▶ [Task] Look through the material below and count the lines that hold "stepAt". Give that number by itself.

▶ [Extracted records]
/-! ### freePips -/

@[simp] theorem freePips_strand (s : State) : (freePips s).strand = s.strand := rfl
@[simp] theorem freePips_sys (s : State) : (freePips s).sys = s.sys := rfl
@[simp] theorem freePips_store (s : State) : (freePips s).store = s.store := rfl
@[simp] theorem freePips_thatch (s : State) : (freePips s).thatch = s.thatch := rfl
@[simp] theorem freePips_mem (s : State) : (freePips s).mem = s.mem := rfl
@[simp] theorem freePips_grp (s : State) : (freePips s).grp = s.grp := rfl
@[simp] theorem freePips_links (s : State) : (freePips s).links = s.links := rfl
@[simp] theorem freePips_pkg (s : State) : (freePips s).pkg = s.pkg := rfl
@[simp] theorem freePips_prof (s : State) : (freePips s).prof = s.prof := rfl
@[simp] theorem freePips_agenda (s : State) : (freePips s).agenda = s.agenda := rfl
@[simp] theorem freePips_pace (s : State) : (freePips s).pace = s.pace := rfl
@[simp] theorem freePips_freeCount (s : State) : (freePips s).freeCount = s.freeCount := rfl
@[simp] theorem freePips_held (s : State) : (freePips s).fab.held = s.fab.held := rfl
@[simp] theorem freePips_expired (s : State) : (freePips s).fab.expired = s.fab.expired := rfl
@[simp] theorem freePips_net (s : State) : (freePips s).fab.net = s.fab.net := rfl
@[simp] theorem freePips_sentNo (s : State) : (freePips s).fab.sentNo = s.fab.sentNo := rfl
@[simp] theorem freePips_peers (s : State) : (freePips s).fab.peers = s.fab.peers := rfl
@[simp] theorem freePips_farSpad (s : State) : (freePips s).fab.farSpad = s.fab.farSpad := rfl
@[simp] theorem freePips_farAcc (s : State) : (freePips s).fab.farAcc = s.fab.farAcc := rfl
@[simp] theorem freePips_farSems (s : State) : (freePips s).fab.farSems = s.fab.farSems := rfl
@[simp] theorem freePips_podcfg (s : State) : (freePips s).fab.podcfg = s.fab.podcfg := rfl
@[simp] theorem freePips_phase (s : State) : (freePips s).fab.phase = s.fab.phase := rfl

/-! ### sendMsg -/

@[simp] theorem sendMsg_strand (m : GroupMsg) (s : State) : (sendMsg m s).strand = s.strand := rfl
@[simp] theorem sendMsg_sys (m : GroupMsg) (s : State) : (sendMsg m s).sys = s.sys := rfl
@[simp] theorem sendMsg_store (m : GroupMsg) (s : State) : (sendMsg m s).store = s.store := rfl
@[simp] theorem sendMsg_thatch (m : GroupMsg) (s : State) : (sendMsg m s).thatch = s.thatch := rfl
@[simp] theorem sendMsg_mem (m : GroupMsg) (s : State) : (sendMsg m s).mem = s.mem := rfl
@[simp] theorem sendMsg_fab (m : GroupMsg) (s : State) : (sendMsg m s).fab = s.fab := rfl
@[simp] theorem sendMsg_links (m : GroupMsg) (s : State) : (sendMsg m s).links = s.links := rfl
@[simp] theorem sendMsg_pkg (m : GroupMsg) (s : State) : (sendMsg m s).pkg = s.pkg := rfl
@[simp] theorem sendMsg_prof (m : GroupMsg) (s : State) : (sendMsg m s).prof = s.prof := rfl
@[simp] theorem sendMsg_agenda (m : GroupMsg) (s : State) : (sendMsg m s).agenda = s.agenda := rfl
@[simp] theorem sendMsg_pace (m : GroupMsg) (s : State) : (sendMsg m s).pace = s.pace := rfl
@[simp] theorem sendMsg_freeCount (m : GroupMsg) (s : State) : (sendMsg m s).freeCount = s.freeCount := rfl
@[simp] theorem sendMsg_gen (m : GroupMsg) (s : State) : (sendMsg m s).grp.gen = s.grp.gen := rfl
@[simp] theorem sendMsg_budget (m : GroupMsg) (s : State) : (sendMsg m s).grp.budget = s.grp.budget := rfl
@[simp] theorem sendMsg_spec (m : GroupMsg) (s : State) : (sendMsg m s).grp.spec = s.grp.spec := rfl
@[simp] theorem sendMsg_cbrx (m : GroupMsg) (s : State) : (sendMsg m s).grp.cbrx = s.grp.cbrx := rfl
@[simp] theorem sendMsg_openAt (m : GroupMsg) (s : State) : (sendMsg m s).grp.openAt = s.grp.openAt := rfl
@[simp] theorem sendMsg_stepAt (m : GroupMsg) (s : State) : (sendMsg m s).grp.stepAt = s.grp.stepAt := rfl
@[simp] theorem sendMsg_told (m : GroupMsg) (s : State) : (sendMsg m s).grp.told = s.grp.told := rfl
@[simp] theorem sendMsg_hold (m : GroupMsg) (s : State) : (sendMsg m s).grp.hold = s.grp.hold := rfl
@[simp] theorem sendMsg_issuing (m : GroupMsg) (s : State) : (sendMsg m s).grp.issuing = s.grp.issuing := rfl
@[simp] theorem sendMsg_heldWait (m : GroupMsg) (s : State) : (sendMsg m s).grp.heldWait = s.grp.heldWait := rfl
@[simp] theorem sendMsg_heldSnaps (m : GroupMsg) (s : State) : (sendMsg m s).grp.heldSnaps = s.grp.heldSnaps := rfl
@[simp] theorem sendMsg_msgs (m : GroupMsg) (s : State) : (sendMsg m s).grp.msgs = s.grp.msgs ++ [m] := rfl
@[simp] theorem sendMsg_roots (m : GroupMsg) (s : State) : (sendMsg m s).grp.roots = s.grp.roots := rfl

/-! ### dropMsg -/

@[simp] theorem dropMsg_strand (m : GroupMsg) (s : State) : (dropMsg m s).strand = s.strand := rfl
@[simp] theorem dropMsg_sys (m : GroupMsg) (s : State) : (dropMsg m s).sys = s.sys := rfl
@[simp] theorem dropMsg_store (m : GroupMsg) (s : State) : (dropMsg m s).store = s.store := rfl
@[simp] theorem dropMsg_thatch (m : GroupMsg) (s : State) : (dropMsg m s).thatch = s.thatch := rfl
@[simp] theorem dropMsg_mem (m : GroupMsg) (s : State) : (dropMsg m s).mem = s.mem := rfl
@[simp] theorem dropMsg_fab (m : GroupMsg) (s : State) : (dropMsg m s).fab = s.fab := rfl
@[simp] theorem dropMsg_links (m : GroupMsg) (s : State) : (dropMsg m s).links = s.links := rfl
@[simp] theorem dropMsg_pkg (m : GroupMsg) (s : State) : (dropMsg m s).pkg = s.pkg := rfl
@[simp] theorem dropMsg_prof (m : GroupMsg) (s : State) : (dropMsg m s).prof = s.prof := rfl
@[simp] theorem dropMsg_agenda (m : GroupMsg) (s : State) : (dropMsg m s).agenda = s.agenda := rfl
@[simp] theorem dropMsg_pace (m : GroupMsg) (s : State) : (dropMsg m s).pace = s.pace := rfl
@[simp] theorem dropMsg_freeCount (m : GroupMsg) (s : State) : (dropMsg m s).freeCount = s.freeCount := rfl
@[simp] theorem dropMsg_gen (m : GroupMsg) (s : State) : (dropMsg m s).grp.gen = s.grp.gen := rfl
@[simp] theorem dropMsg_budget (m : GroupMsg) (s : State) : (dropMsg m s).grp.budget = s.grp.budget := rfl
@[simp] theorem dropMsg_spec (m : GroupMsg) (s : State) : (dropMsg m s).grp.spec = s.grp.spec := rfl
@[simp] theorem dropMsg_cbrx (m : GroupMsg) (s : State) : (dropMsg m s).grp.cbrx = s.grp.cbrx := rfl
@[simp] theorem dropMsg_openAt (m : GroupMsg) (s : State) : (dropMsg m s).grp.openAt = s.grp.openAt := rfl
@[simp] theorem dropMsg_stepAt (m : GroupMsg) (s : State) : (dropMsg m s).grp.stepAt = s.grp.stepAt := rfl
@[simp] theorem dropMsg_told (m : GroupMsg) (s : State) : (dropMsg m s).grp.told = s.grp.told := rfl
@[simp] theorem dropMsg_hold (m : GroupMsg) (s : State) : (dropMsg m s).grp.hold = s.grp.hold := rfl
@[simp] theorem dropMsg_issuing (m : GroupMsg) (s : State) : (dropMsg m s).grp.issuing = s.grp.issuing := rfl
@[simp] theorem dropMsg_heldWait (m : GroupMsg) (s : State) : (dropMsg m s).grp.heldWait = s.grp.heldWait := rfl
@[simp] theorem dropMsg_heldSnaps (m : GroupMsg) (s : State) : (dropMsg m s).grp.heldSnaps = s.grp.heldSnaps := rfl
@[simp] theorem dropMsg_msgs (m : GroupMsg) (s : State) : (dropMsg m s).grp.msgs = s.grp.msgs.erase m := rfl
@[simp] theorem dropMsg_roots (m : GroupMsg) (s : State) : (dropMsg m s).grp.roots = s.grp.roots := rfl

/-! ### withRoot -/

@[simp] theorem withRoot_strand (r : Root) (s : State) : (withRoot r s).strand = s.strand := rfl
@[simp] theorem withRoot_sys (r : Root) (s : State) : (withRoot r s).sys = s.sys := rfl
@[simp] theorem withRoot_store (r : Root) (s : State) : (withRoot r s).store = s.store := rfl
@[simp] theorem withRoot_thatch (r : Root) (s : State) : (withRoot r s).thatch = s.thatch := rfl
@[simp] theorem withRoot_mem (r : Root) (s : State) : (withRoot r s).mem = s.mem := rfl
@[simp] theorem withRoot_fab (r : Root) (s : State) : (withRoot r s).fab = s.fab := rfl
@[simp] theorem withRoot_links (r : Root) (s : State) : (withRoot r s).links = s.links := rfl
@[simp] theorem withRoot_pkg (r : Root) (s : State) : (withRoot r s).pkg = s.pkg := rfl
@[simp] theorem withRoot_prof (r : Root) (s : State) : (withRoot r s).prof = s.prof := rfl
@[simp] theorem withRoot_agenda (r : Root) (s : State) : (withRoot r s).agenda = s.agenda := rfl
@[simp] theorem withRoot_pace (r : Root) (s : State) : (withRoot r s).pace = s.pace := rfl
@[simp] theorem withRoot_freeCount (r : Root) (s : State) : (withRoot r s).freeCount = s.freeCount := rfl
@[simp] theorem withRoot_gen (r : Root) (s : State) : (withRoot r s).grp.gen = s.grp.gen := rfl
@[simp] theorem withRoot_budget (r : Root) (s : State) : (withRoot r s).grp.budget = s.grp.budget := rfl
@[simp] theorem withRoot_spec (r : Root) (s : State) : (withRoot r s).grp.spec = s.grp.spec := rfl
@[simp] theorem withRoot_cbrx (r : Root) (s : State) : (withRoot r s).grp.cbrx = s.grp.cbrx := rfl
@[simp] theorem withRoot_openAt (r : Root) (s : State) : (withRoot r s).grp.openAt = s.grp.openAt := rfl
@[simp] theorem withRoot_stepAt (r : Root) (s : State) : (withRoot r s).grp.stepAt = s.grp.stepAt := rfl
@[simp] theorem withRoot_told (r : Root) (s : State) : (withRoot r s).grp.told = s.grp.told := rfl
@[simp] theorem withRoot_hold (r : Root) (s : State) : (withRoot r s).grp.hold = s.grp.hold := rfl
@[simp] theorem withRoot_issuing (r : Root) (s : State) : (withRoot r s).grp.issuing = s.grp.issuing := rfl
@[simp] theorem withRoot_heldWait (r : Root) (s : State) : (withRoot r s).grp.heldWait = s.grp.heldWait := rfl
@[simp] theorem withRoot_heldSnaps (r : Root) (s : State) : (withRoot r s).grp.heldSnaps = s.grp.heldSnaps := rfl
@[simp] theorem withRoot_msgs (r : Root) (s : State) : (withRoot r s).grp.msgs = s.grp.msgs := rfl

/-! ### memWrite -/

@[simp] theorem memWrite_strand (ws : List ByteWrite) (s : State) : (memWrite ws s).strand = s.strand := rfl
@[simp] theorem memWrite_sys (ws : List ByteWrite) (s : State) : (memWrite ws s).sys = s.sys := rfl
@[simp] theorem memWrite_store (ws : List ByteWrite) (s : State) : (memWrite ws s).store = s.store := rfl
@[simp] theorem memWrite_thatch (ws : List ByteWrite) (s : State) : (memWrite ws s).thatch = s.thatch := rfl
@[simp] theorem memWrite_fab (ws : List ByteWrite) (s : State) : (memWrite ws s).fab = s.fab := rfl
@[simp] theorem memWrite_grp (ws : List ByteWrite) (s : State) : (memWrite ws s).grp = s.grp := rfl
@[simp] theorem memWrite_links (ws : List ByteWrite) (s : State) : (memWrite ws s).links = s.links := rfl
@[simp] theorem memWrite_pkg (ws : List ByteWrite) (s : State) : (memWrite ws s).pkg = s.pkg := rfl
@[simp] theorem memWrite_prof (ws : List ByteWrite) (s : State) : (memWrite ws s).prof = s.prof := rfl
@[simp] theorem memWrite_agenda (ws : List ByteWrite) (s : State) : (memWrite ws s).agenda = s.agenda := rfl
@[simp] theorem memWrite_pace (ws : List ByteWrite) (s : State) : (memWrite ws s).pace = s.pace := rfl
@[simp] theorem memWrite_freeCount (ws : List ByteWrite) (s : State) : (memWrite ws s).freeCount = s.freeCount := rfl
@[simp] theorem memWrite_mem (ws : List ByteWrite) (s : State) : (memWrite ws s).mem.mem = ws.foldl setMasked s.mem.mem := rfl
@[simp] theorem memWrite_segs (ws : List ByteWrite) (s : State) : (memWrite ws s).mem.segs = s.mem.segs := rfl
@[simp] theorem memWrite_tlb (ws : List ByteWrite) (s : State) : (memWrite ws s).mem.tlb = s.mem.tlb := rfl
@[simp] theorem memWrite_mapCache (ws : List ByteWrite) (s : State) : (memWrite ws s).mem.mapCache = s.mem.mapCache := rfl
@[simp] theorem memWrite_replay (ws : List ByteWrite) (s : State) : (memWrite ws s).mem.replay = s.mem.replay := rfl
@[simp] theorem memWrite_nextPark (ws : List ByteWrite) (s : State) : (memWrite ws s).mem.nextPark = s.mem.nextPark := rfl
@[simp] theorem memWrite_mc (ws : List ByteWrite) (s : State) : (memWrite ws s).mem.mc = s.mem.mc := rfl
@[simp] theorem memWrite_faq (ws : List ByteWrite) (s : State) : (memWrite ws s).mem.faq = s.mem.faq := rfl
@[simp] theorem memWrite_bpl (ws : List ByteWrite) (s : State) : (memWrite ws s).mem.bpl = s.mem.bpl := rfl
@[simp] theorem memWrite_sweeps (ws : List ByteWrite) (s : State) : (memWrite ws s).mem.sweeps = s.mem.sweeps := rfl
@[simp] theorem memWrite_homeHeld (ws : List ByteWrite) (s : State) : (memWrite ws s).mem.homeHeld = s.mem.homeHeld := rfl

/-! ### poisonLine -/

@[simp] theorem poisonLine_strand (l : Nat) (s : State) : (poisonLine l s).strand = s.strand := rfl
@[simp] theorem poisonLine_sys (l : Nat) (s : State) : (poisonLine l s).sys = s.sys := rfl
@[simp] theorem poisonLine_store (l : Nat) (s : State) : (poisonLine l s).store = s.store := rfl
@[simp] theorem poisonLine_thatch (l : Nat) (s : State) : (poisonLine l s).thatch = s.thatch := rfl
@[simp] theorem poisonLine_fab (l : Nat) (s : State) : (poisonLine l s).fab = s.fab := rfl
@[simp] theorem poisonLine_grp (l : Nat) (s : State) : (poisonLine l s).grp = s.grp := rfl
@[simp] theorem poisonLine_links (l : Nat) (s : State) : (poisonLine l s).links = s.links := rfl
@[simp] theorem poisonLine_pkg (l : Nat) (s : State) : (poisonLine l s).pkg = s.pkg := rfl
@[simp] theorem poisonLine_prof (l : Nat) (s : State) : (poisonLine l s).prof = s.prof := rfl
@[simp] theorem poisonLine_agenda (l : Nat) (s : State) : (poisonLine l s).agenda = s.agenda := rfl
@[simp] theorem poisonLine_pace (l : Nat) (s : State) : (poisonLine l s).pace = s.pace := rfl
@[simp] theorem poisonLine_freeCount (l : Nat) (s : State) : (poisonLine l s).freeCount = s.freeCount := rfl
@[simp] theorem poisonLine_mem (l : Nat) (s : State) : (poisonLine l s).mem.mem = s.mem.mem := rfl
@[simp] theorem poisonLine_poison (l : Nat) (s : State) : (poisonLine l s).mem.poison = sinsert (lineOf l) s.mem.poison := rfl
@[simp] theorem poisonLine_dirty (l : Nat) (s : State) : (poisonLine l s).mem.dirty = s.mem.dirty := rfl
@[simp] theorem poisonLine_segs (l : Nat) (s : State) : (poisonLine l s).mem.segs = s.mem.segs := rfl
@[simp] theorem poisonLine_tlb (l : Nat) (s : State) : (poisonLine l s).mem.tlb = s.mem.tlb := rfl
@[simp] theorem poisonLine_mapCache (l : Nat) (s : State) : (poisonLine l s).mem.mapCache = s.mem.mapCache := rfl
@[simp] theorem poisonLine_replay (l : Nat) (s : State) : (poisonLine l s).mem.replay = s.mem.replay := rfl
@[simp] theorem poisonLine_nextPark (l : Nat) (s : State) : (poisonLine l s).mem.nextPark = s.mem.nextPark := rfl
@[simp] theorem poisonLine_mc (l : Nat) (s : State) : (poisonLine l s).mem.mc = s.mem.mc := rfl
@[simp] theorem poisonLine_faq (l : Nat) (s : State) : (poisonLine l s).mem.faq = s.mem.faq := rfl
@[simp] theorem poisonLine_bpl (l : Nat) (s : State) : (poisonLine l s).mem.bpl = s.mem.bpl := rfl
@[simp] theorem poisonLine_sweeps (l : Nat) (s : State) : (poisonLine l s).mem.sweeps = s.mem.sweeps := rfl
@[simp] theorem poisonLine_homeHeld (l : Nat) (s : State) : (poisonLine l s).mem.homeHeld = s.mem.homeHeld := rfl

▶ [Result of this task] 3